The study P-value is the probability that the study results would be obtained if the null hypothesis was true. It is inferred that this is also the probability of the null hypothesis, given the observed study results. As we know from an analogous binary situation, the sensitivity of a test (S), i.e. the probability of getting a positive test result given the presence of disease, is not interchangeable with the positive predictive value (PPV), the probability of someone with a positive test result having the disease (which is dependent on the incidence of the disease), i.e. the prior probability. The relationship between PPV and S is governed by Bayes theorem; PPV x (probability of a positive test) = S x (probability of disease = incidence) (51). However, because of the symmetry of the normal distribution, provided the assumption of normality holds true for the test variable, the two arguments are interchangeable.
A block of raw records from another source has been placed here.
-- ==== Sys2Proof/Certificates/Slice0/Obligations.lean ====
section
/-! DEFINITION. The statements for the provers. Each cites in its docstring the rules it rests on; where it rests on a choice
of the model it names the log entry. -/

open Sys2Proof Sys2Proof.Machine

/-! ### Encodings -/

/-- Decoding the input that presents an instruction gives the instruction back, with every operand at every value
(spec/30_encoding.md R78, R79, R81, R95, R96; the form of the operands is the model's choice, log 6). -/
def Obligations.DecodeInvertsEncode : Prop := ∀ i : Instr, decode (encode i) = .ok i

/-- An input that decodes to an instruction is the one that presents it, so no input has two readings and no bit of a frame
is dropped (spec/30_encoding.md R78, R79, R81, R95; log 6). -/
def Obligations.EncodeInvertsDecode : Prop := ∀ (inp : Input) (i : Instr), decode inp = .ok i → encode i = inp

/-- A few words decode to the instructions they stand for: the frames are written out from the spec's encodings
(spec/30_encoding.md R78, R79, R81, spec/95_test_vectors.md 3.2 to 3.4), byte 0 most significant by the opcode table's
numbering (log 25); a code of R95 given without operands stands for the instruction with its operands zero (log 6). -/
def Obligations.WrittenWordsDecode : Prop :=
  decodeTableWord 8 0x02 = some (.rreg 0) ∧ decodeTableWord 8 0x31 = some .poll ∧
  decodeTableWord 8 0x2B = some .getNodeaddr ∧ decodeTableWord 8 0x40 = some (.edge .diag) ∧
  decodeTableWord 8 0x05 = none ∧
  decodeTableWord 64 0x0503EC1002005380 = some (.w8 3#2 0x6C#7 0x10020053#32 0x80#8) ∧
  decodeTableWord 32 0x05006F84 = some (.r4 0#2 0x6F#7 0x84#8) ∧
  decodeTableWord 64 0x05FF6F00000101F9 = some (.p8 0x6F#7 0x101#32 0xF9#8)

/-- An input that is no instruction is refused with its reason and changes nothing else, whether HOST presents it or a listener
of a suspended operation. The reason is BAD_OPCODE for a code that the table of host operations does not list, the reserved
codes, whatever the operands. It is BAD_OPERAND for a listed code whose operands are not, in number and kind, those of the
table: a flag that is no Bool, an EDGE source that is none, a number that is no integer where the type is one. With operands
of their kinds a listed code is an instruction (spec/30_encoding.md R90, R95, R96, R99, spec/60_exceptions.md R260, R261).
That the entry in the result log names no operation, and that a wrong number of operands is BAD_OPERAND, is the model's choice
(log 6); so are BAD_OPCODE for bytes of no frame (log 21) and the queues (log 7, 16). -/
def Obligations.InputsThatAreNoInstructionAreRefused : Prop :=
  (∀ (s : State) (inp : Input) (r : RefuseReason), decode inp = .error r →
    (∀ rest, s.stack = [] → s.port = inp :: rest →
      step s = .next { s with port := rest, results := s.results ++ [{ op := none, result := .refused r }] }) ∧
    (∀ rest, s.stack ≠ [] → s.nest = .input inp :: rest →
      step s = .next { s with nest := rest, results := s.results ++ [{ op := none, result := .refused r }] })) ∧
  (∀ (code : Byte) (args : List Operand),
    (code.toNat = 0 ∨ (0x05 ≤ code.toNat ∧ code.toNat ≤ 0x0F) ∨ (0x2C ≤ code.toNat ∧ code.toNat ≤ 0x2F) ∨
      (0x33 ≤ code.toNat ∧ code.toNat ≤ 0x3F) ∨ 0x41 ≤ code.toNat) →
    decode (.command code args) = .error .badOpcode) ∧
  (∀ (code : Byte) (args : List Operand),
    (commandOperands code.toNat = none → decode (.command code args) = .error .badOpcode) ∧
    (∀ kinds, commandOperands code.toNat = some kinds →
      (admitsAll kinds args = false → decode (.command code args) = .error .badOperand) ∧
      (admitsAll kinds args = true → ∃ i, decode (.command code args) = .ok i))) ∧
  (∀ (bytes : List Byte) (r : RefuseReason), decode (.frame bytes) = .error r → r = .badOpcode)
If a clinical effect of 4 units is found, then the null hypothesis is 4/SEM Z-statistics away from the center of the study distribution, and likewise, an effect of 4 units is 4/SEM away from the center of the null hypothesis distribution in the opposite direction. The test variable may be shifted across the x-axis of the distribution by changing the frame of reference (or scaled up or down, e.g. by changing the units of measurement), but the Z number and the associated area under the curve that they represent are unaltered. In this regard, there is nothing particular about the null hypothesis; it is just a hypothesis that occupies an area under the curve like any other hypothesis. Pre-study, the probability of the null hypothesis being falsely upheld is assigned the value β, which differs from α. The β value arises from considering the observed P-value as a binary variable to serve as a decision-making tool. The β-value is the probability that the observed P-value will be below the predefined α threshold, but post-study the probability of the null hypothesis is the observed P-value. Here, the null hypothesis is rejected, and an alternative hypothesis centered on the observed effect size is adopted.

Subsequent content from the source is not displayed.